[Task item]
Take each line of the entries below that contains "relPending" and copy it.
(Material supplied begins)
/-- The first page of the sessions from a slot on that are merged. -/
def State.firstPage (s : State) (p : MergePos) (lo hi : Nat) : Option MergePos :=
  ((List.range (hi - lo)).map (lo + ·)).findSome? fun n => match s.session? n with
    | some x => if s.merges x then p.pageFrom n 0 0 else none
    | none => none

/-- The page the engine visits next: from its position on, and after the last session from the first again, in a new pass. -/
def State.mergeNext (s : State) (p : MergePos) : Option MergePos :=
  match (s.session? p.session).bind fun x => if s.merges x then p.pageFrom x.slot p.region p.page else none with
  | some q => some q
  | none => match s.firstPage p (p.session + 1) 128 with
    | some q => some q
    | none => s.firstPage { p with regions := s.regionTables } 0 128

/-- The key of a share domain (23 R407). -/
def State.domainKey (s : State) (dom : Nat) : Option (BitVec 256) :=
  (s.vault.keys.find? fun k => k.domainKind && k.domain == dom && (k.st == .active || k.st == .retiring)).map (·.key)

def hhCap : Nat := 4194304

/-- The engine pushes a frame to the released-frames ring, or holds it until the ring has room (21 R375). -/
def State.pushLater (s : State) (frame : Nat) : State :=
  if s.relPending.isEmpty && s.ringRoom then s.release frame else { s with relPending := s.relPending ++ [frame] }

/-- The leaf of a page whose merge is under way, after the swap (21 R372 step 3). -/
def Merging.after (m : Merging) : Nat := m.leaf.toNat - m.old * 2 ^ 12 + m.frame * 2 ^ 12 + 2 ^ 11 + b2n m.wafter * 16

/-- Step 5: the count, the TLBs, the caches and the released frame. -/
def State.merged (s : State) (x : Session) (m : Merging) : State :=
  let dom := s.sdom x
  let s1 : State :=
    { s with hh := updFirst (fun (y : HhEntry) => y.domain == dom && y.frame == m.frame) (fun (y : HhEntry) => { y with count := y.count + 1 }) s.hh }
  let s2 := (((s1.tlbDropPage x.slot m.va).follow x.slot m.va (4096 * m.old) (4096 * m.frame) 4096).flush 0 2 2 m.old).pushLater m.old
  { s2 with ctrl := { s2.ctrl with merges := s2.ctrl.merges + 1 } }

/-- Step 4: a directory entry that step 2 made is removed, and its frame released. -/
def State.unmerged (s : State) (x : Session) (m : Merging) : State :=
  if m.made then
    ({ s with hh := s.hh.filter fun (y : HhEntry) => !(y.domain == s.sdom x && y.frame == m.frame) } : State).pushLater m.frame
  else s

/-- Steps 3 to 5: the swap of the leaf, which fails where the leaf is not the one read any more. A directory entry that another
party has dropped in the meantime skips the page too (entry 63). -/
def State.mergeSwap (s : State) (x : Session) (m : Merging) : State :=
  let t := { s with merging := none }
  if t.dev m.at_ 16 == some m.leaf.toNat && t.hh.any fun y => y.domain == t.sdom x && y.frame == m.frame then
    (t.devPutNum m.at_ 16 m.after).merged x m
  else t.unmerged x m

/-- Steps 1 and 2 on one considered page: the content frame that it may go into. A line that cannot be read ends the visit
(23 R413). -/
def State.mergeAt (s : State) (x : Session) (l : Leaf) (va : Nat) (wafter : Bool) : State :=
  let dom := s.sdom x
  let found (a : Nat) : State := s.tagCheck x (poisonTrap (BitVec.ofNat 64 va) (s.badIn x (linesOf a 4096)))
  match s.domainKey dom with
  | none => s
  | some k =>
    if s.poisoned x (4096 * l.pfn) 4096 then found (4096 * l.pfn)
    else
      let bs := s.phys.bytesAt (4096 * l.pfn) 4096
      let tag := cmac k bs
      let goes (t : State) (frame : Nat) (made : Bool) : State :=
        { t with merging := some { session := x.slot, va := va, old := l.pfn, at_ := l.at_, leaf := BitVec.ofNat 128 l.bits,
                                   wafter := wafter, tag := tag, frame := frame, made := made } }
      match s.hh.find? fun y => y.domain == dom && y.tag == tag with
      | some y =>
        if s.poisoned x (4096 * y.frame) 4096 then found (4096 * y.frame)
        else if s.phys.bytesAt (4096 * y.frame) 4096 == bs then goes s y.frame false
        else { s with ctrl := { s.ctrl with collide := incSat 65535 s.ctrl.collide } }
      | none =>
        if hhCap ≤ s.hh.length then { s with ctrl := { s.ctrl with full := incSat 255 s.ctrl.full } }
        else match s.poolNext (s.opool x) (s.opoolCap x) with
          | none => s
          | some f =>
            let t := (s.poolTake (s.opool x)).copyPhys (some (s.domKey dom)) (.content dom) (4096 * l.pfn) (4096 * f) 4096
            goes { t with hh := t.hh ++ [{ domain := dom, tag := tag, frame := f, count := 0 }] } f true

/-- The engine's next page: steps 1 and 2. -/
def State.mergeVisit (s : State) : State :=
  match s.mergeNext s.mergePos with
  | none => s
  | some p => match s.session? p.session with
    | none => s
    | some x =>
      let r := (p.of x.slot).getD p.region (0, 0, false)
      let va := (r.1 + 4096 * p.page) % 2 ^ 48
      let s1 := { s with mergePos := { p with page := p.page + 1 } }
      match s.walk x va with
      | .leaf l => if !l.big && l.type == 0 && !l.w && !l.content && l.omask == 0 then s1.mergeAt x l va r.2.2 else s1
      | _ => s1

/-- `MERGE_PAGE`: the engine reads its next page, or swaps the leaf of the page it has read; other parties may write between the
two. A page of a session that has gone is given up. -/
def execMergePage (s : State) : Result :=
  if !s.ctrl.mergeEn || !s.relPending.isEmpty then .next s
  else match s.merging with
    | none => .next s.mergeVisit
    | some m => match s.session? m.session with
      | none => .next { s with merging := none }
      | some x => .next (s.mergeSwap x m)

/-- `RELEASED_FRAME_PUSH`: a frame that the merge engine holds for the full released-frames ring. -/
def execReleasedFramePush (s : State) : Result :=
  match s.relPending with
  | [] => .next s
  | f :: fs => if s.ringRoom then .next { ({ s with relPending := [] } : State).release f with relPending := fs } else .next s

/-- `HH_DROP`: software has removed a content leaf (21 R373, R382). -/
def execHhDrop (s : State) : Result :=
  .next (s.dropRef (s.ctrl.hhDrop.toNat % 64) (bitsOf s.ctrl.hhDrop.toNat 51 12))

/-! ### The dirty bitmap (21 R383) -/

/-- `DBM_SWAP`: the buffers swap at once, or after the swap under way has completed. -/
def execDbmSwap (s : State) : Result :=
  if !s.ctrl.dbmSwap.getLsbD 0 then .next s
  else .next { s with
    ctrl := { s.ctrl with
      dbmActive := if s.ctrl.dbmPending == 0 then !s.ctrl.dbmActive else s.ctrl.dbmActive
      dbmPending := s.ctrl.dbmPending + 1 } }

/-- `DBM_SWAP_COMPLETE`: every mark of the old buffer has been written to memory. -/
def execDbmSwapComplete (s : State) : Result :=
  if s.ctrl.dbmPending == 0 then .next s
  else .next { s with
    ctrl := { s.ctrl with
      dbmSwaps := s.ctrl.dbmSwaps + 1
      dbmActive := if 1 < s.ctrl.dbmPending then !s.ctrl.dbmActive else s.ctrl.dbmActive
      dbmPending := s.ctrl.dbmPending - 1 } }

end Sys2Proof.Machine
end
(Material supplied ends)
[Solution for this problem]
  if s.relPending.isEmpty && s.ringRoom then s.release frame else { s with relPending := s.relPending ++ [frame] }
  if !s.ctrl.mergeEn || !s.relPending.isEmpty then .next s
  match s.relPending with
  | f :: fs => if s.ringRoom then .next { ({ s with relPending := [] } : State).release f with relPending := fs } else .next s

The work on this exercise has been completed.